Data excerpts.
/-- The orders of the engine without boundaries, as they begin and, where they have a list, as its read ends.
SET_PARAMS loads the eleven Plan Parameters, each clamped into its range, and counts those clamped. LOAD_COUPLING
writes the cells that its list names, row by row, each at most 63, and never the diagonal. SPARES_LOAD checks the
whole list, and one that passes replaces the Spare List. SPARES_RELEASE makes a USED or BARRED spare AVAILABLE without
a user. FLUSH_CACHE makes every way of the flagged areas invalid and their alternation bits 0. Each hands its end over
with its counts; a fault on a list read ends it FAILED MEMORY with nothing changed. Nothing else changes but the marks
of the records concerned. -/
def Obligations.EngineOrdersLoadTheTables : Prop :=
  ∀ (slot : Nat) (b : OrderBody) (halt : Bool) (s : State),
    let order := fun k => newOrder slot k b halt
    let ok := fun c1 c2 => (⟨slot, false, .ok, c1, c2⟩ : Completion)
    let nothing : Completion := ⟨slot, false, .nothingDone, 0, 0⟩
    (let p : PlanParams :=
        { gcc := min (parByte b.p0 0) 31, g3 := min (parByte b.p0 1) 15, g5 := min (parByte b.p0 2) 15
          gocc := min (parByte b.p0 3) 7, reuse := min (parByte b.p1 0) 63
          t3 := min (signedByte (parByte b.p1 1)) 63, t5 := min (signedByte (parByte b.p1 2)) 63
          threeTone := (parByte b.p1 3).testBit 0, fifthOrder := (parByte b.p1 3).testBit 1
          cacheOff := (parByte b.p1 3).testBit 2, searchLimit := max 1 (min (b.p2 % 65536) 4095) }
     s.beginOrder (order .setParams) = handedOver { s with params := p }
        (ok (differing [(p.gcc, parByte b.p0 0), (p.g3, parByte b.p0 1), (p.g5, parByte b.p0 2),
          (p.gocc, parByte b.p0 3), (p.reuse, parByte b.p1 0), (p.t3, signedByte (parByte b.p1 1)),
          (p.t5, signedByte (parByte b.p1 2)), (p.searchLimit, (b.p2 % 65536 : Nat))]) 0)) ∧
    (∀ k, k = .loadCoupling ∨ k = .sparesLoad → b.listACount ≠ 0 →
      let n := if k = .loadCoupling then b.listACount else b.listACount * 4
      (s.allowed false b.listA n = true → s.beginOrder (order k) = { s with
        engine := { s.engine with pos := .listAWait, order := some (order k) }
        port := { s.port with transfers := s.port.transfers ++ [⟨.engine, false, b.listA, n, []⟩] } }) ∧
      s.listARead (order k) .fault = handedOver s ⟨slot, true, .memory, 0, 0⟩) ∧
    (b.listACount = 0 → s.beginOrder (order .loadCoupling) = handedOver s nothing ∧
      s.beginOrder (order .sparesLoad) = s.listARead (order .sparesLoad) (.ok [])) ∧
    (∀ bs : List Byte, bs.length = b.listACount → bs ≠ [] → bs.length ≤ 144 →
      let given := fun i => (bs.getD i 0).toNat
      let count := fun p : Nat → Bool => ((List.range bs.length).filter p).length
      ∃ t, s.listARead (order .loadCoupling) (.ok bs) = handedOver t
          (ok (count fun i => if i / 12 = i % 12 then decide (given i ≠ 0) else decide (63 < given i))
            (count fun i => decide (i / 12 ≠ i % 12))) ∧
        (∀ row col, row < 12 → col < 12 → t.isolation row col =
          if row ≠ col ∧ row * 12 + col < bs.length then min (given (row * 12 + col)) 63 else s.isolation row col) ∧
        { t with coupling := s.coupling } = s) ∧
    (∀ bs : List Byte, bs.length = 4 * b.listACount →
      let list : List (Nat × BitVec 12) :=
        (List.range b.listACount).map fun i => (half bs (4 * i), BitVec.ofNat 12 (half bs (4 * i + 2)))
      let ends := s.listARead (order .sparesLoad) (.ok bs)
      let outside := ∃ e ∈ list, 8960 ≤ e.1
      (outside → ends = handedOver s ⟨slot, true, .badOrder, 0, 0⟩) ∧
      (¬ outside → ¬ (list.map Prod.fst).Nodup → ends = handedOver s ⟨slot, true, .duplicate, 0, 0⟩) ∧
      (¬ outside → (list.map Prod.fst).Nodup →
        ∃ t, ends = handedOver t (ok b.listACount (list.filter fun e => decide (e.2 = 0)).length) ∧
          t.spares = list.map (fun e => ⟨e.1, e.2, .available, none⟩) ∧
          marksAdded s t (fun r => (∃ i, r = .spare i) ∨ ∃ sp ∈ s.spares, ∃ u, sp.user = some u ∧ r = .carrier u) ∧
          { t with spares := s.spares, status := s.status } = s)) ∧
    (let ends := s.beginOrder (order .sparesRelease)
     (∀ sp, s.spares[b.p0]? = some sp → sp.state ≠ .available →
        ∃ t, ends = handedOver t (ok 1 0) ∧
          t.spares = s.spares.set b.p0 { sp with state := .available, user := none } ∧
          marksAdded s t (fun r => r = .spare b.p0 ∨ ∃ u, sp.user = some u ∧ r = .carrier u) ∧
          { t with spares := s.spares, status := s.status } = s) ∧
     ((∀ sp, s.spares[b.p0]? = some sp → sp.state = .available) → ends = handedOver s nothing)) ∧
    (let areas := (List.range 12).filter fun k => b.p0.testBit k
     let ends := s.beginOrder (order .flushCache)
     (areas = [] → ends = handedOver s nothing) ∧
     (areas ≠ [] →
        ∃ t, ends = handedOver t (ok (16 * areas.length)
            (((List.range 192).filter fun set => decide (set / 16 ∈ areas)).map fun set =>
              (s.way set false).toList.length + (s.way set true).toList.length).sum) ∧
          (∀ set w, t.way set w = if set / 16 ∈ areas then none else s.way set w) ∧
          (∀ set, sparseGet false t.alt set = if set / 16 ∈ areas then false else sparseGet false s.alt set) ∧
          { t with cache := s.cache, alt := s.alt } = s))

/-- A carrier goes on air by AIR_JOIN (R29, R84): its entry, with the copies of its record, ON_AIR at its assigned code;
its watch, in QUIET, if it is a watched microphone with a rack; the marks of its record and its stage's; the outcome
KEPT; and its TUNE to be offered, if it has a rack. -/
def joinedOnAir (s t : State) (o : EngineOrder) (id : Nat) (i : CarrierInfo) : Prop :=
  let watched := i.kind = .mic ∧ i.watched = true ∧ i.rack.isSome = true
  let o' := { itemAnswered o id .kept i.assigned with joiner := none }
  t.airEntry id = some ⟨id, id / 256, i.assigned, powerOf i.powerClass, i.kind, i.locked, i.autoSwap, i.watched,
    i.tuneLow, i.tuneHigh, i.tuneStep, i.rack, .onAir, .unconfirmed, none⟩ ∧
  (∀ j, j ≠ id → t.airEntry j = s.airEntry j) ∧ t.air.length = s.air.length + 1 ∧
  let marked := fun u : State =>
    marksAdded u t (fun r => r = .carrier id ∨ r = .stage (id / 256)) ∧ t.causes = u.causes
  (watched → s.watchRec id = none → t.watchRec id = some ⟨id, .quiet, 0, 0, 0, none, none⟩ ∧
    (∀ j, j ≠ id → t.watchRec j = s.takeAnswers.watchRec j) ∧ t.watch.params = s.watch.params ∧
    t.watch.heldTunes = s.watch.heldTunes ∧ t.swapAnswers = [] ∧ marked s.takeAnswers) ∧
  (¬ watched → t.watch = s.watch ∧ t.swapAnswers = s.swapAnswers ∧ marked s) ∧
  t.engine = { s.engine with
    order := some (if i.rack.isSome then o' else { o' with last := .item })
    pos := if i.rack.isSome then .tune [id] false else .boundary } ∧
  { t with
    engine := s.engine, air := s.air, watch := s.watch, swapAnswers := s.swapAnswers, status := s.status
    causes := s.causes } = s

/-- The tests of an AIR_JOIN item in their order: on air already; 200 entries; the lookup and its answers; no assigned
code; a code outside the range; and, in VERIFY mode, tests 2 to 6 once the bins around the code have been read. An item
that passes goes on air at its assigned code. In FORCE mode no test reads the map. That the bins are read before tests
3 to 6 are judged is the model's own choice (log 9), as is that the Watch Unit takes the answers already given before it
begins a watch (log 7). -/
def Obligations.AirJoinHandlesItem : Prop :=
  ∀ (o : EngineOrder) (id : Nat) (s : State), o.kind = .airJoin →
    let ends := fun out => stepEnded s (itemAnswered o id out 0) .item
    (o.phase = .items → o.joiner = none → o.listA[o.cursor]? = some id →
      ((s.airEntry id).isSome = true → s.beginStep o = ends .alreadyOnAir) ∧
      (s.airEntry id = none → 200 ≤ s.air.length → s.beginStep o = ends .airSetFull) ∧
      (s.airEntry id = none → s.air.length < 200 → s.beginStep o =
        { s with engine := { s.engine with order := some o, lookup := some .ask, pos := .lookup id } })) ∧
    s.lookedUp o id .unknown = ends .unknownCarrier ∧ s.lookedUp o id .damaged = ends .recordDamaged ∧
    s.lookedUp o id .memory = stepEnded s { o with faultMark := true } .item ∧
    (∀ i : CarrierInfo,
      let t := s.lookedUp o id (.found i)
      let inside := i.tuneLow ≤ i.assigned ∧ i.assigned ≤ i.tuneHigh ∧ i.assigned ≤ 8959
      (i.assigned = 65535 → t = ends .noFrequency) ∧
      (i.assigned ≠ 65535 → ¬ inside → t = ends .outOfRange) ∧
      (inside → o.body.p0 = 0 → t = takenInHand s o ⟨id, i, .assigned, i.assigned, none, none⟩) ∧
      (inside → o.body.p0 ≠ 0 → s.airEntry id = none → s.air.length < 200 → joinedOnAir s t o id i)) ∧
    ∀ j : Joiner, o.phase = .items → o.joiner = some j → j.candidate ≤ 8959 →
      (s.engine.reading = none → s.beginStep o =
        { s with engine := { s.engine with reading := some ⟨binsAround s.params.gocc j.candidate, false⟩ } }) ∧
      ∀ r, s.engine.reading = some r →
        let u := { s with engine := { s.engine with reading := none } }
        let fails :=
          s.firstFailing ⟨j.id, j.candidate, j.id / 256, powerOf j.info.powerClass⟩ (othersThan s j.id) none r.taken
        (fails ≠ none → s.beginStep o =
          stepEnded u { itemAnswered o j.id .refusedConflict 0 with joiner := none } .item) ∧
        (fails = none → s.airEntry j.id = none → s.air.length < 200 → joinedOnAir u (s.beginStep o) o j.id j.info)

/-- A joiner of a CHANGEOVER that is not placed (R89). Under BEST_EFFORT it keeps its outcome and the engine goes on
with the next joiner, or, `closing`, with COMMIT. Under ALL_OR_NONE the order ends: its PENDING entries are removed,
the joiners placed get WITHDRAWN, and the end is NO_CANDIDATE with both counts 0. -/
def joinerRefused (s t : State) (o : EngineOrder) (id : Nat) (out : ItemOutcome) (closing : Bool) : Prop :=
  let o' := { itemAnswered o id out 0 with joiner := none }
  (o.body.p0 ≠ 0 → t = { s with engine := { s.engine with
    order := some { o' with phase := if closing then .commit else .place }, pos := .step } }) ∧
  (o.body.p0 = 0 → ∃ u, t = u.finish { o' with outcomes := o'.outcomes.map fun r =>
      if r.outcome = .placed ∨ r.outcome = .kept then { r with outcome := .withdrawn } else r } true .noCandidate 0 0 ∧
    u.air = s.air.filter (fun e => decide (e.owner ≠ some o.slot)) ∧
    marksAdded s u (fun r => ∃ e ∈ s.air, e.owner = some o.slot ∧ r = .carrier e.id) ∧
    { u with air := s.air, status := s.status } = s)

/-- The search of a carrier begins with the first point of its walk, if the walk has one (R81). -/
def walkBegins (s t : State) (o : EngineOrder) (id : Nat) (i : CarrierInfo) (w : Walk) (ends : Prop) : Prop :=
  (∀ x w', w.next = (some x, w') → t = takenInHand s o ⟨id, i, .walk, x, none, some { w' with examined := 1 }⟩) ∧
    (w.next.1 = none → ends)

Action item.
Exactly as written, repeat each line from the beginning of the data above to the line containing "s.listARead (order k)", inclusive.

Written answer.
/-- The orders of the engine without boundaries, as they begin and, where they have a list, as its read ends.
SET_PARAMS loads the eleven Plan Parameters, each clamped into its range, and counts those clamped. LOAD_COUPLING
writes the cells that its list names, row by row, each at most 63, and never the diagonal. SPARES_LOAD checks the
whole list, and one that passes replaces the Spare List. SPARES_RELEASE makes a USED or BARRED spare AVAILABLE without
a user. FLUSH_CACHE makes every way of the flagged areas invalid and their alternation bits 0. Each hands its end over
with its counts; a fault on a list read ends it FAILED MEMORY with nothing changed. Nothing else changes but the marks
of the records concerned. -/
def Obligations.EngineOrdersLoadTheTables : Prop :=
  ∀ (slot : Nat) (b : OrderBody) (halt : Bool) (s : State),
    let order := fun k => newOrder slot k b halt
    let ok := fun c1 c2 => (⟨slot, false, .ok, c1, c2⟩ : Completion)
    let nothing : Completion := ⟨slot, false, .nothingDone, 0, 0⟩
    (let p : PlanParams :=
        { gcc := min (parByte b.p0 0) 31, g3 := min (parByte b.p0 1) 15, g5 := min (parByte b.p0 2) 15
          gocc := min (parByte b.p0 3) 7, reuse := min (parByte b.p1 0) 63
          t3 := min (signedByte (parByte b.p1 1)) 63, t5 := min (signedByte (parByte b.p1 2)) 63
          threeTone := (parByte b.p1 3).testBit 0, fifthOrder := (parByte b.p1 3).testBit 1
          cacheOff := (parByte b.p1 3).testBit 2, searchLimit := max 1 (min (b.p2 % 65536) 4095) }
     s.beginOrder (order .setParams) = handedOver { s with params := p }
        (ok (differing [(p.gcc, parByte b.p0 0), (p.g3, parByte b.p0 1), (p.g5, parByte b.p0 2),
          (p.gocc, parByte b.p0 3), (p.reuse, parByte b.p1 0), (p.t3, signedByte (parByte b.p1 1)),
          (p.t5, signedByte (parByte b.p1 2)), (p.searchLimit, (b.p2 % 65536 : Nat))]) 0)) ∧
    (∀ k, k = .loadCoupling ∨ k = .sparesLoad → b.listACount ≠ 0 →
      let n := if k = .loadCoupling then b.listACount else b.listACount * 4
      (s.allowed false b.listA n = true → s.beginOrder (order k) = { s with
        engine := { s.engine with pos := .listAWait, order := some (order k) }
        port := { s.port with transfers := s.port.transfers ++ [⟨.engine, false, b.listA, n, []⟩] } }) ∧
      s.listARead (order k) .fault = handedOver s ⟨slot, true, .memory, 0, 0⟩) ∧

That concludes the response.